<h1><spanstyle="color:red">Note: ONNX Runtime Server is still in beta state. It's currently not ready for production environments.</span></h1>
# How to Use ONNX Runtime Server REST API for Prediction
ONNX Runtime Server provides a REST API for prediction. The goal of the project is to make it easy to "host" any ONNX model as a RESTful service. The CLI command to start the service is shown below:
**Note**: Since we currently only support one model, the model name and version can be any string length > 0. In the future, model_names and versions will be verified.

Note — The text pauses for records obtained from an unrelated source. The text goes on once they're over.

-- ==== Sys2Proof/Machine/Flags.lean ====
section
/-! DEFINITION. Binary floating-point arithmetic and its flags (R67 to R74, R93 to R96, R102, R103). A finite value is
an exact rational n / d × 2^e until it is rounded once. -/

namespace Sys2Proof.Machine

/-! ### Flags and rounding -/

/-- Exceptions as they stand in sr.fpsr, and, without fz, in sr.dfpsr (R74, R76). -/
abbrev Flags := BitVec 6

def fIv : Flags := 1
def fDz : Flags := 2
def fOf : Flags := 4
def fUf : Flags := 8
def fNx : Flags := 16
def fFz : Flags := 32

/-- The flags if a condition holds. -/
def flagsIf (b : Bool) (f : Flags) : Flags := if b then f else 0

/-- Rounding modes of the rm field and of sr.drm (R72, R77). -/
inductive Rm where
  | rne | rna | rtz | rup | rdn
  deriving DecidableEq, Repr

/-- The mode of an rm field (R48). -/
def Rm.ofBits (b : BitVec 2) : Rm := if b = 0 then .rne else if b = 1 then .rtz else if b = 2 then .rup else .rdn

/-- The mode that sr.drm names (R77). -/
def Rm.ofDrm (b : BitVec 3) : Rm :=
  if b = 0 then .rne else if b = 1 then .rna else if b = 2 then .rtz else if b = 3 then .rup else .rdn

/-- The quotient n / d of a magnitude rounded to an integer, and whether it is inexact (R72, R77). -/
def Rm.quotient (rm : Rm) (neg : Bool) (n d : Nat) : Nat × Bool :=
  let q := n / d
  let r := n % d
  let up := match rm with
    | .rne => d < 2 * r || (2 * r == d && q % 2 == 1)
    | .rna => d ≤ 2 * r
    | .rtz => false
    | .rup => !neg && r != 0
    | .rdn => neg && r != 0
  (if up then q + 1 else q, r != 0)

/-- Whether an overflow takes the largest finite value instead of the infinity (R72). -/
def Rm.stopsShort (rm : Rm) (neg : Bool) : Bool :=
  match rm with
  | .rne | .rna => false
  | .rtz => true
  | .rup => neg
  | .rdn => !neg

/-- The floor of the base-2 logarithm of n / d. -/
def floorLog (n d : Nat) : Int :=
  let k : Int := (Nat.log2 n : Int) - (Nat.log2 d : Int)
  if n * 2 ^ (-k).toNat < d * 2 ^ k.toNat then k - 1 else k

/-! ### Formats -/

/-- What an exponent field of all ones stands for: infinities and NaNs, one NaN, or finite values (R69). -/
inductive Top where
  | ieee | oneNan | finite
  deriving DecidableEq, Repr

/-- A binary floating-point format: widths of the exponent and the fraction, and the bias (R68). -/
structure Fmt where
  ew : Nat
  mw : Nat
  bias : Nat
  top : Top
  deriving DecidableEq, Repr

def fp64 : Fmt := ⟨11, 52, 1023, .ieee⟩
def fp32 : Fmt := ⟨8, 23, 127, .ieee⟩
def bf16 : Fmt := ⟨8, 7, 127, .ieee⟩
def fp16 : Fmt := ⟨5, 10, 15, .ieee⟩
def e4m3 : Fmt := ⟨4, 3, 7, .oneNan⟩
def e5m2 : Fmt := ⟨5, 2, 15, .ieee⟩
def e2m1 : Fmt := ⟨2, 1, 1, .finite⟩

/-- The binary format of a format code (R67). -/
def fmtOf (code : Nat) : Option Fmt :=
  if code = 1 then some fp32 else if code = 2 then some bf16 else if code = 3 then some fp16
  else if code = 4 then some e4m3 else if code = 5 then some e5m2 else if code = 0xC then some fp64 else none

/-- The binary format of an element type (R190). -/
def fmtOfTy (ty : BitVec 3) : Fmt := if ty = 0 then fp32 else if ty = 1 then bf16 else if ty = 2 then fp16 else fp64

/-- Bits of an element. -/
def Fmt.width (f : Fmt) : Nat := 1 + f.ew + f.mw

/-- The sign bit of a sign. -/
def Fmt.sign (f : Fmt) (neg : Bool) : Nat := neg.toNat * 2 ^ (f.ew + f.mw)

/-- Largest exponent field, and the fraction that goes with it, of a finite value (R68, R69). -/
def Fmt.topField (f : Fmt) : Nat := if f.top = .ieee then 2 ^ f.ew - 2 else 2 ^ f.ew - 1
def Fmt.topFrac (f : Fmt) : Nat := if f.top = .oneNan then 2 ^ f.mw - 2 else 2 ^ f.mw - 1

/-- The largest finite value (R68). -/
def Fmt.largest (f : Fmt) (neg : Bool) : Nat := f.sign neg + f.topField * 2 ^ f.mw + f.topFrac

/-- An infinity; what an overflow writes in its place in E4M3, which has none: its NaN, with the sign kept (R69, R94). -/
def Fmt.inf (f : Fmt) (neg : Bool) : Nat :=
  match f.top with
  | .ieee => f.sign neg + (2 ^ f.ew - 1) * 2 ^ f.mw
  | .oneNan => f.sign neg + (2 ^ f.ew * 2 ^ f.mw - 1)
  | .finite => f.largest neg

/-- The default NaN (R69). -/
def Fmt.dnan (f : Fmt) : Nat :=
  if f.top = .oneNan then 2 ^ (f.ew + f.mw) - 1 else (2 ^ f.ew - 1) * 2 ^ f.mw + 2 ^ (f.mw - 1)

/-- What a code stands for: a NaN with its sign, whether it signals, and its fraction; an infinity; or the value
±m × 2^e, with m = 0 for a zero (R68, R69). -/
inductive Fp where
  | nan (neg sig : Bool) (frac : Nat)
  | inf (neg : Bool)
  | num (neg : Bool) (m : Nat) (e : Int)
  deriving DecidableEq, Repr

/-- Whether a code is a NaN, and whether it signals. -/
def Fp.isNan : Fp → Bool
  | .nan _ _ _ => true
  | _ => false
def Fp.signals : Fp → Bool
  | .nan _ b _ => b
  | _ => false

/-- Reads a code. -/
def Fmt.unpack (f : Fmt) (x : Nat) : Fp :=
  let neg := x / 2 ^ (f.ew + f.mw) % 2 == 1
  let ex := x / 2 ^ f.mw % 2 ^ f.ew
  let fr := x % 2 ^ f.mw
  if ex = 2 ^ f.ew - 1 && (f.top == .ieee || (f.top == .oneNan && fr == 2 ^ f.mw - 1)) then
    if f.top == .ieee && fr == 0 then .inf neg
    else .nan neg (f.top == .ieee && fr < 2 ^ (f.mw - 1)) fr
  else if ex = 0 then .num neg fr (1 - (f.bias : Int) - f.mw)
  else .num neg (2 ^ f.mw + fr) ((ex : Int) - f.bias - f.mw)

/-- Whether a code is a subnormal. -/
def Fmt.isSub (f : Fmt) (x : Nat) : Bool := x / 2 ^ f.mw % 2 ^ f.ew == 0 && x % 2 ^ f.mw != 0

/-- Reads an operand: a subnormal that is flushed is a zero of its sign, with fz (R71). -/
def Fmt.read (f : Fmt) (flush : Bool) (x : Nat) : Fp × Flags :=
  if flush && f.isSub x then (.num (x / 2 ^ (f.ew + f.mw) % 2 == 1) 0 0, fFz) else (f.unpack x, 0)

/-- An exact n / d × 2^e with a sign, n not 0, rounded once to a format: overflow, and a tiny result, delivered or
flushed (R71 to R73). In a mode that takes the largest finite value, whatever exceeds that value overflows (DEDUCED, log
entry 14). -/
def Fmt.round (f : Fmt) (flush : Bool) (rm : Rm) (neg : Bool) (n d : Nat) (e : Int) : Nat × Flags :=
  let ex := floorLog n d + e
  let quant := fun (q : Int) => rm.quotient neg (n * 2 ^ (e - q).toNat) (d * 2 ^ (q - e).toNat)
  let low : Int := 1 - f.bias
  let r := quant (ex - f.mw)
  let full := r.1 == 2 ^ (f.mw + 1)
  if ex < low && !(ex + 1 == low && full) then
    if flush then (f.sign neg, fUf ||| fNx ||| fFz)
    else
      let t := quant (low - f.mw)
      (f.sign neg + t.1, flagsIf t.2 (fUf ||| fNx))
  else
    let m := if full then 2 ^ f.mw else r.1
    let field := ((if full then ex + 1 else ex) + f.bias).toNat
    if f.topField < field || (field == f.topField && (2 ^ f.mw + f.topFrac < m ||
        (2 ^ f.mw + f.topFrac == m && r.2 && rm.stopsShort neg))) then
      (if rm.stopsShort neg then f.largest neg else f.inf neg, fOf ||| fNx)
    else (f.sign neg + field * 2 ^ f.mw + (m - 2 ^ f.mw), flagsIf r.2 fNx)

/-- The same, with a zero result of a given sign. -/
def Fmt.value (f : Fmt) (flush : Bool) (rm : Rm) (neg : Bool) (n d : Nat) (e : Int) : Nat × Flags :=
  if n = 0 then (f.sign neg, 0) else f.round flush rm neg n d e

/-- A NaN carried from a format to another: sign and the top of the payload kept, quiet (R70, R94). -/
def Fmt.carryNan (f g : Fmt) (neg : Bool) (frac : Nat) : Nat :=
  if g.top = .oneNan then g.sign neg + (2 ^ (g.ew + g.mw) - 1)
  else
    let quiet := frac ||| 2 ^ (f.mw - 1)
    let frac' := if f.mw ≤ g.mw then quiet * 2 ^ (g.mw - f.mw) else quiet / 2 ^ (f.mw - g.mw)
    if frac' = 0 then g.dnan else g.sign neg + (2 ^ g.ew - 1) * 2 ^ g.mw + frac'

/-- The NaN that an operation on these operands gives, if any operand is one: from the first (R70). -/
def Fmt.firstNan (f : Fmt) : List Fp → Option Nat
  | [] => none
  | .nan neg _ frac :: _ => some (f.carryNan f neg frac)
  | _ :: r => f.firstNan r

/-- iv of signalling operands (R70). -/
def sigFlags (xs : List Fp) : Flags := flagsIf (xs.any Fp.signals) fIv

/-- The sum of two signed magnitudes, each ±m × 2^e, rounded once; the sign of an exact zero (R72). -/
def Fmt.sum (f : Fmt) (flush : Bool) (rm : Rm) (na : Bool) (ma : Nat) (ea : Int) (nb : Bool) (mb : Nat) (eb : Int) :
    Nat × Flags :=
  let e := min ea eb
  let a : Int := (ma * 2 ^ (ea - e).toNat : Nat)
  let b : Int := (mb * 2 ^ (eb - e).toNat : Nat)
  let t := (if na then -a else a) + (if nb then -b else b)
  if t = 0 then (f.sign (if ma = 0 && mb = 0 && na == nb then na else rm == .rdn), 0)
  else f.round flush rm (t < 0) t.natAbs 1 e

/-! ### Operations (R102, R103, R195) -/

/-- An operand with the sign of its number inverted; a NaN keeps its own. -/
def Fp.neg : Fp → Fp
  | .inf n => .inf !n
  | .num n m e => .num (!n) m e
  | x => x

/-- a + b of operands already read. -/
def Fmt.addFp (f : Fmt) (flush : Bool) (rm : Rm) (a b : Fp) : Nat × Flags :=
  match f.firstNan [a, b] with
  | some x => (x, sigFlags [a, b])
  | none =>
    match a, b with
    | .inf na, .inf nb => if na = nb then (f.inf na, 0) else (f.dnan, fIv)
    | .inf na, _ => (f.inf na, 0)
    | _, .inf nb => (f.inf nb, 0)
    | .num na ma ea, .num nb mb eb => f.sum flush rm na ma ea nb mb eb
    | _, _ => (f.dnan, 0)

## Request and Response Payload
An HTTP request can be a Protobuf message in two formats: binary or JSON. The HTTP request header field `Content-Type` tells the server how to handle the request and thus it is mandatory for all requests. Requests missing `Content-Type` will be rejected as `400 Bad Request`.
* For `"Content-Type: application/json"`, the payload will be deserialized as JSON string in UTF-8 format
* For `"Content-Type: application/vnd.google.protobuf"`, `"Content-Type: application/x-protobuf"` or `"Content-Type: application/octet-stream"`, the payload will be consumed as protobuf message directly.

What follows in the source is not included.